И что это такое, эта наша двойственность? — в сотый раз спрашивал он себя теперь в сиянии вечерних огней. — Проклятие ли это наше — за что проклятие? Нелепость!.. — или примирение этих противоречий, синтез этих борющихся сил — задача нашего времени? Если в этом главная задача нашего века, то почему же люди так слепы к ней, почему вместо великой работы согласования ведут они эту отвратительную работу разрушения и вражды, утверждая только свою жалкую и однобокую маленькую правду и правоту? Боже, не дай же мне увлечься этими миражами века — дай мне делать то твое дело согласования, сопряжения — я не смею, я не достоин сказать: любви! — в которой одной я только и чую спасение наше и славу твою…»
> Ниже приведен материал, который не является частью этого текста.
/-- A SEC FW_WRITE in progress (R143, R707): the flash address and the system address of the next page, the pages left,
and whether the page's block has been erased. -/
structure FwWr where
  dst    : Nat
  src    : Nat
  left   : Nat
  erased : Bool := false
  deriving DecidableEq, Repr

/-- What firmware knows from the boot (R147, R663, R769, R770). -/
structure FwSt where
  /-- Bit p: pier p has a legacy head. -/
  legacy : Nat := 0
  /-- FW_VERSION and ROLLBACK of the running image. -/
  version : Nat := 0
  rollback : Nat := 0
  write : Option FwWr := none
  deriving DecidableEq, Repr

/-- The vault die's one-time-programmable store (R653), but for ID_PRIV, which is named by the number of the key pair it
belongs to, and the identity public key. -/
structure Otp where
  uid     : List Byte := List.replicate 16 0
  fwHash  : List Byte := List.replicate 48 0
  vndDbg  : List Byte := List.replicate 48 0
  mac0    : List Byte := List.replicate 6 0
  key     : Option Nat := none
  idPub   : List Byte := List.replicate 96 0
  intDbg  : List Byte := List.replicate 48 0
  prov    : List Byte := List.replicate 48 0
  jobHash : List Byte := List.replicate 48 0
  ownDbg  : List Byte := List.replicate 48 0
  ownHash : List Byte := List.replicate 48 0
  /-- Lifecycle fuses and anti-rollback fuses burnt. -/
  life    : Nat := 0
  arb     : Nat := 0
  deriving DecidableEq, Repr

/-- The instructions the JTAG port can be in (R679). -/
inductive JtagReg where
  | bypass | idcode | sample | extest | memory | trace | control
  deriving DecidableEq, Repr

/-- State of the SEC block that its registers do not hold (R657, R667, R669, R680, R684). -/
structure SecSt where
  /-- The candidate key pair in volatile vault memory. -/
  cand : Option Nat := none
  /-- LOST as it stood at this boot (R666). -/
  lost : Bool := false
  /-- Bytes 0 to 231 of the report being signed, and where it goes. -/
  att : Option (List Byte × Nat) := none
  /-- The manifest check in progress: address and length. -/
  job : Option (Nat × Nat) := none
  /-- The level the challenge was drawn for (R680). -/
  chal : Nat := 0
  /-- A debug halt waits for the gates to be off. -/
  haltPend : Bool := false
  /-- The JTAG instruction in force (R679). -/
  jtag : JtagReg := .idcode
  /-- Levels in the boundary cells that drive pads while EXTEST is in force (R336, R679). -/
  pads : List (Ball × Bool) := []
  deriving DecidableEq, Repr

/-- State of the vault die and of the supplies that no register shows (R678, R688–R695, R752–R755). -/
structure VltSt where
  /-- Key pairs generated and challenges drawn so far (R657, R680). -/
  keys : Nat := 0
  draws : Nat := 0
  /-- SLEEP was written; PSU_EN drops 10 ms later. -/
  sleep : Bool := false
  /-- LID_OUT at the latest sample (R694). -/
  lid : Bool := false
  /-- The tamper switches were low at the latest sample. -/
  aLow : Bool := false
  bLow : Bool := false
  /-- The main supplies are present; power-on reset is in progress. -/
  main : Bool := true
  por : Bool := false
  /-- Rails above their thresholds: VDD_CORE, VDD_RT, VDDQ, VDDIO18, VDDIO33, VAA. -/
  rails : Nat := 0x3F
  deriving DecidableEq, Repr

/-- State of the job (R130, R668–R670). -/
structure JobSt where
  /-- 0 none, 1 open, 2 running, 3 stopping, 4 ended. -/
  st : Nat := 0
  id : Nat := 0
  layers : Nat := 0
  piers : Nat := 0
  /-- JOB STOP's p0 while stopping; the job was ended by JOB STOP with p0 = 1. -/
  stopNow : Bool := false
  ended1 : Bool := false
  /-- An INCOMPLETE digest was taken; F1 faults during the job (R704). -/
  incomplete : Bool := false
  f1 : Nat := 0
  /-- The job is marked debug-present (R685). -/
  dbg : Bool := false
  deriving DecidableEq, Repr

/-- State of the DMC block that its registers do not hold. -/
structure DmcSt where
  /-- Beats (address / 8) whose stored code is in error: 1 a single bit, else the syndrome of an uncorrectable error
  (R513–R515). -/
  ecc : Tab Nat := []
  /-- Fault 003h has been recorded, and an uncorrectable error captured, since DMC_ECC_CLEAR was last written (R517). -/
  ceSeen : Bool := false
  ueHeld : Bool := false
  /-- Row-activation tables by bank: 32 places, each free or a row and its count (R504). -/
  rows : Tab (List (Option (Nat × Nat))) := []
  /-- Evictions in the present 1 ms period by requester, and throttled requesters: 2 until the end of the next
  period, 1 until the end of this one (R508). -/
  evict : Tab Nat := []
  thr : Tab Nat := []
  /-- Refreshes owed by rank, channel × 2 + rank (R503), and ranks in power-down (R519). -/
  owed : Tab Nat := []
  down : Nat := 0
  /-- Replay by channel: the attempt (0 none) and commands left in which an alert begins the next one (R510). -/
  replay : Tab (Nat × Nat) := []
  /-- The scrubber has recorded fault 005h in this pass (R516). -/
  scrubUe : Bool := false
  /-- Requests that wait at the ports, oldest first, each with whether it has been accepted (R40, R518, R519). -/
  queue : List (DReq × Bool) := []
  /-- Deficit counters of the shared ports, in 1/60 of a burst × 139 (R51, R518). -/
  deficit : Tab Int := []
  /-- DRAM clocks left until a throttled requester's next activation, by requester × 2 + channel (R508). -/
  gap : Tab Nat := []
  /-- ALERT_n is low on a channel (R510). -/
  alert : Nat := 0
  deriving DecidableEq, Repr

/-- The state of the whole AP16. -/
structure State where
  /-- Values in force of every register of the 22 windows; an unlisted register holds its reset value. -/
  regs : Tab Word := []
  /-- Pending values of registers with RWS fields; unlisted: the values in force. -/
  pend : Tab Word := []
  /-- Full 64-bit values behind _LO and _HI pairs whose _HI is latched by a read of _LO, by address of the _LO. -/
  wide : Tab Nat := []
  key : KeySt := {}
  mbx : MbxSt := {}
  scn : ScnSt := {}
  cor : CorSt := {}
  spn : SpnSt := {}
  dmc : DmcSt := {}
  dma : DmaSt := {}
  dsp : DspSt := {}
  /-- Pier links, by pier. -/
  plk : Tab LinkSt := []
  lsr : LsrSt := {}
  afe : AfeSt := {}
  lop : LopSt := {}
  cam : CamSt := {}
  /-- Axes, by axis. -/
  axs : Tab Axis := []
  /-- Lighting channels, by channel. -/
  lit : Tab LitCh := []
  thm : ThmSt := {}
  cal : CalSt := {}
  fw : FwSt := {}
  otp : Otp := {}
  sec : SecSt := {}
  vlt : VltSt := {}
  net : NetSt := {}
  pci : PciSt := {}
  /-- F1 faults (SOURCE × 1024 + code, unit) whose causes RESUME looks at (R740). -/
  causes : List (Nat × Nat) := []
  job : JobSt := {}
  flu : FluSt := {}
  /-- The xSPI NOR flash; an unlisted byte reads FFh, erased (R716). -/
  flash : Memory := []
  /-- DRAM by system address; an unlisted byte reads 00h (zero fill of R500). -/
  dram : Memory := []
  /-- Nagus SRAM by Nagus address; an unlisted byte reads 00h. -/
  sram : Memory := []
  /-- The fault network has told the axes to stop (R100, R486); the next update acts on it. -/
  axesHalt : Bool := false
  /-- The fields the model adds: the number of free values drawn (log entry 4). -/
  free : Nat := 0
  /-- Commands that wait, first in, first out. -/
  pending : List Instr := []
  deriving DecidableEq, Repr

/-- The AP16 right after the first reset of its life: the backup cell was inserted and the main supplies rose (R691, R692), power-on
reset has ended and the RT PLL has locked, so tick 0 begins (R57, R754). Registers, memories and queues hold their reset
values; the vault's are those of a vault power-on reset (LOST, TAMP_EN 3Fh, CAUSE 3) after one rise of the supplies (PCYCLE 1). -/
def State.reset : State :=
  { regs := [(0x20150000, 0x24000000#32), (0x20150008, 1#32), (0x2015001C, 3#32), (0x20150020, 0x3F#32)], sec := { lost := true } }

end Sys2Proof.Machine
end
Служа в уединении души эту свою особенную вечерню, он и не заметил, как богослужение подошло к концу. Согретый, смягчившийся, он вместе с толпой подвинулся к амвону, на котором с распятием в руках стоял кроткий и бледный — он был великим постником и в личной жизни своей очень несчастлив — отец Феодор. И когда дошла очередь до Евгения Ивановича, он умиленно приложился к кресту и смиренно, почти набожно поцеловал сухую руку священника. Отец Феодор узнал его и чуть-чуть тепло улыбнулся ему глазами: он знал из бесед с ним кое-что о его сомнениях, о его борениях и душевно хотел помочь и приласкать его…
Серая река богомольцев с глухим шумом выливалась из храма на широкую, истертую миллионами ног паперть. Было очень свежо. Над вершинами сосен-великанов остро и четко — к морозу — играли звезды. И другие звезды, редкие, кроткие, сияли по земле, по темным могилкам — то были огоньки лампадок над покойничками. Тихие черные фигуры сестер безмолвно расходились во все стороны по своим кельям. А под аркой старинных ворот, где теплился пред строгим и благим ликом Богоматери неугасимый огонек, в свете, падавшем от одинокого фонаря, Евгений Иванович увидал знакомые тени стройной девушки и кудрявого студента. Они шли под руку, прижавшись один к другому, и, обо всем на свете, кажется, позабыв, уходили в тихую звездную ночь. И не было в эти святые минуты греха решительно ни в чем, но во всем умиленность и святость…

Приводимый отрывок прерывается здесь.